Hagen. Seit dem Hamas-Massaker kommt Juden Antisemitismus offen entgegen. In Hagen wurde vor drei Jahren ein Anschlag vereitelt. Das ist die Situation.

Zu gedenken ist die eine Sache. Wir steuern auf den 9. November zu und da finden im ganzen Land Erinnerungsveranstaltungen zu den furchtbaren Novemberpogromen 1938 statt, die auch in Hagen die Vorstufe des Holocausts darstellten. Ein grauenvolles Trauma für Millionen von Juden und ihre Nachkommen bis heute. Die Stadtredaktion Hagen wirft ihren Blick in einer Serie auf das, was jüdischen Menschen – auch in dieser Stadt – bis heute begegnet und nicht zuletzt durch das Hamas-Massaker am 7. Oktober im Süden Israels noch stärker aufflammt: Antisemitismus. Der Hass in Wort und Tat gegen jüdische Mitbürger und jüdisches Leben im Allgemeinen. Aber: in einem konstruktiven Geiste. Das Projekt „Unter einem guten Stern“, in Anlehnung an den Davidstern, das Symbol jüdischen Lebens, möchte den Hass nicht nur benennen. Es möchte verbinden.

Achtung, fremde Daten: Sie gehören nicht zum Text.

-- ==== Sys2Proof/Certificates/Slice0/Obligations.lean ====
section
/-!
DEFINITION. The statements for the provers. Each says, for every state and operands that meet its hypotheses, that the
commands it names complete, what the next state holds, and what it leaves unchanged: `{ t with f := s.f } = s` says
that t differs from s in the field f alone.
-/
namespace Sys2Proof.Claims
open Sys2Proof Sys2Proof.Machine

/-- What R115 and R116 give for the result of an arithmetic instruction, as a property of the value written. -/
def aluResult (s : State) : Instr → Option (EngineId × KReg × (Word64 → Prop))
  | .add e kd ka kb => some (e, kd, fun v => v = BitVec.ofNat 64 ((kget s e ka).toNat + (kget s e kb).toNat))
  | .sub e kd ka kb => some (e, kd, fun v => v = BitVec.ofInt 64 ((kget s e ka).toNat - (kget s e kb).toNat : Int))
  | .and e kd ka kb => some (e, kd, fun v => ∀ i, v.getLsbD i = ((kget s e ka).getLsbD i && (kget s e kb).getLsbD i))
  | .or e kd ka kb => some (e, kd, fun v => ∀ i, v.getLsbD i = ((kget s e ka).getLsbD i || (kget s e kb).getLsbD i))
  | .xor e kd ka kb => some (e, kd, fun v => ∀ i, v.getLsbD i = ((kget s e ka).getLsbD i ^^ (kget s e kb).getLsbD i))
  | .shl e kd ka kb => some (e, kd, fun v =>
      v = BitVec.ofNat 64 ((kget s e ka).toNat * 2 ^ ((kget s e kb).toNat % 64)))
  | .shr e kd ka kb => some (e, kd, fun v =>
      v = BitVec.ofNat 64 ((kget s e ka).toNat / 2 ^ ((kget s e kb).toNat % 64)))
  | .sar e kd ka kb => some (e, kd, fun v =>
      v = BitVec.ofInt 64 ((kget s e ka).toInt / (2 ^ ((kget s e kb).toNat % 64) : Int)))
  | .slt e kd ka kb => some (e, kd, fun v => v = if (kget s e ka).toInt < (kget s e kb).toInt then 1 else 0)
  | .sltu e kd ka kb => some (e, kd, fun v => v = if (kget s e ka).toNat < (kget s e kb).toNat then 1 else 0)
  | .mul e kd ka kb => some (e, kd, fun v => v = BitVec.ofNat 64 ((kget s e ka).toNat * (kget s e kb).toNat))
  | .mulhu e kd ka kb => some (e, kd, fun v => v.toNat = (kget s e ka).toNat * (kget s e kb).toNat / 2 ^ 64)
  | .divu e kd ka kb => some (e, kd, fun v =>
      v.toNat = if (kget s e kb).toNat = 0 then 2 ^ 64 - 1 else (kget s e ka).toNat / (kget s e kb).toNat)
  | .remu e kd ka kb => some (e, kd, fun v => v.toNat = (kget s e ka).toNat % (kget s e kb).toNat)
  | .div e kd ka kb => some (e, kd, fun v => v =
      if kget s e kb = 0 then BitVec.ofInt 64 (-1) else BitVec.ofInt 64 ((kget s e ka).toInt.tdiv (kget s e kb).toInt))
  | .rem e kd ka kb => some (e, kd, fun v => v.toInt = (kget s e ka).toInt.tmod (kget s e kb).toInt)
  | .popc e kd ka => some (e, kd, fun v => v.toNat = ((List.range 64).filter ((kget s e ka).getLsbD ·)).length)
  | .clz e kd ka => some (e, kd, fun v => (kget s e ka = 0 → v = 64)
      ∧ ∀ n < 64, (kget s e ka).getLsbD (63 - n) = true → (∀ i < n, (kget s e ka).getLsbD (63 - i) = false) → v.toNat = n)
  | .ctz e kd ka => some (e, kd, fun v => (kget s e ka = 0 → v = 64)
      ∧ ∀ n < 64, (kget s e ka).getLsbD n = true → (∀ i < n, (kget s e ka).getLsbD i = false) → v.toNat = n)
  | .bswap e kd ka => some (e, kd, fun v => ∀ i < 8, ∀ j < 8, v.getLsbD (8 * i + j) = (kget s e ka).getLsbD (8 * (7 - i) + j))
  | .crc32c e kd ka kb => some (e, kd, fun v =>
      v = BitVec.ofNat 64 (Machine.crc32c ((kget s e ka).toNat % 2 ^ 32) (leBytes 8 (kget s e kb).toNat)))
  | .addi e kd ka imm => some (e, kd, fun v => v = BitVec.ofInt 64 ((kget s e ka).toInt + imm.toInt))
  | .andi e kd ka imm => some (e, kd, fun v => ∀ i, v.getLsbD i = ((kget s e ka).getLsbD i && imm.getLsbD i))
  | .ori e kd ka imm => some (e, kd, fun v => ∀ i, v.getLsbD i = ((kget s e ka).getLsbD i || imm.getLsbD i))
  | .xori e kd ka imm => some (e, kd, fun v => ∀ i, v.getLsbD i = ((kget s e ka).getLsbD i ^^ imm.getLsbD i))
  | .shi e kd ka imm => some (e, kd, fun v =>
      let n := imm.toNat % 64
      let a := kget s e ka
      v = match imm.toNat / 64 with
        | 0 => BitVec.ofNat 64 (a.toNat * 2 ^ n)
        | 1 => BitVec.ofNat 64 (a.toNat / 2 ^ n)
        | 2 => BitVec.ofInt 64 (a.toInt / (2 ^ n : Int))
        | _ => BitVec.ofNat 64 (a.toNat / 2 ^ n + a.toNat * 2 ^ (64 - n)))
  | .lui e kd imm => some (e, kd, fun v => v = BitVec.ofInt 64 (imm.toInt * 2 ^ 16))
  | _ => none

Was ist geblieben von jenen Tagen, als diese Sätze Hagen erschütterten: „Das ist der beste Ort Bruder, viele werden sterben, und Autos werden brennen, so Gott will.“ Die Worte stammten aus einem Chat, den Ermittler ausgelesen hatten. Ein damals 17-jähriger Syrer aus Hagen hatte sie einem Mann namens „Abu Harb“ geschickt, der ihm online beim Bombenbau behilflich war und zu seiner weiteren Radikalisierung beitrug. Am 15. September 2021 wollte der 17-Jährige eine Bombe in der Hagener Synagoge zünden. Die Generalstaatsanwaltschaft war sich seinerzeit sicher, dass der Jugendliche in der Lage gewesen wäre, nach Beschaffung der Materialien einen funktionstüchtigen Sprengsatz herzustellen. Ein ausländischer Geheimdienst hatte den Hinweis nach Deutschland weitergeleitet. Bundeskriminalamt (BKA) und Bundesnachrichtendienst (BND) hatten ermittelt. Der damals 17-Jährige wurde festgenommen. Der Anschlag in letzter Sekunde vereitelt.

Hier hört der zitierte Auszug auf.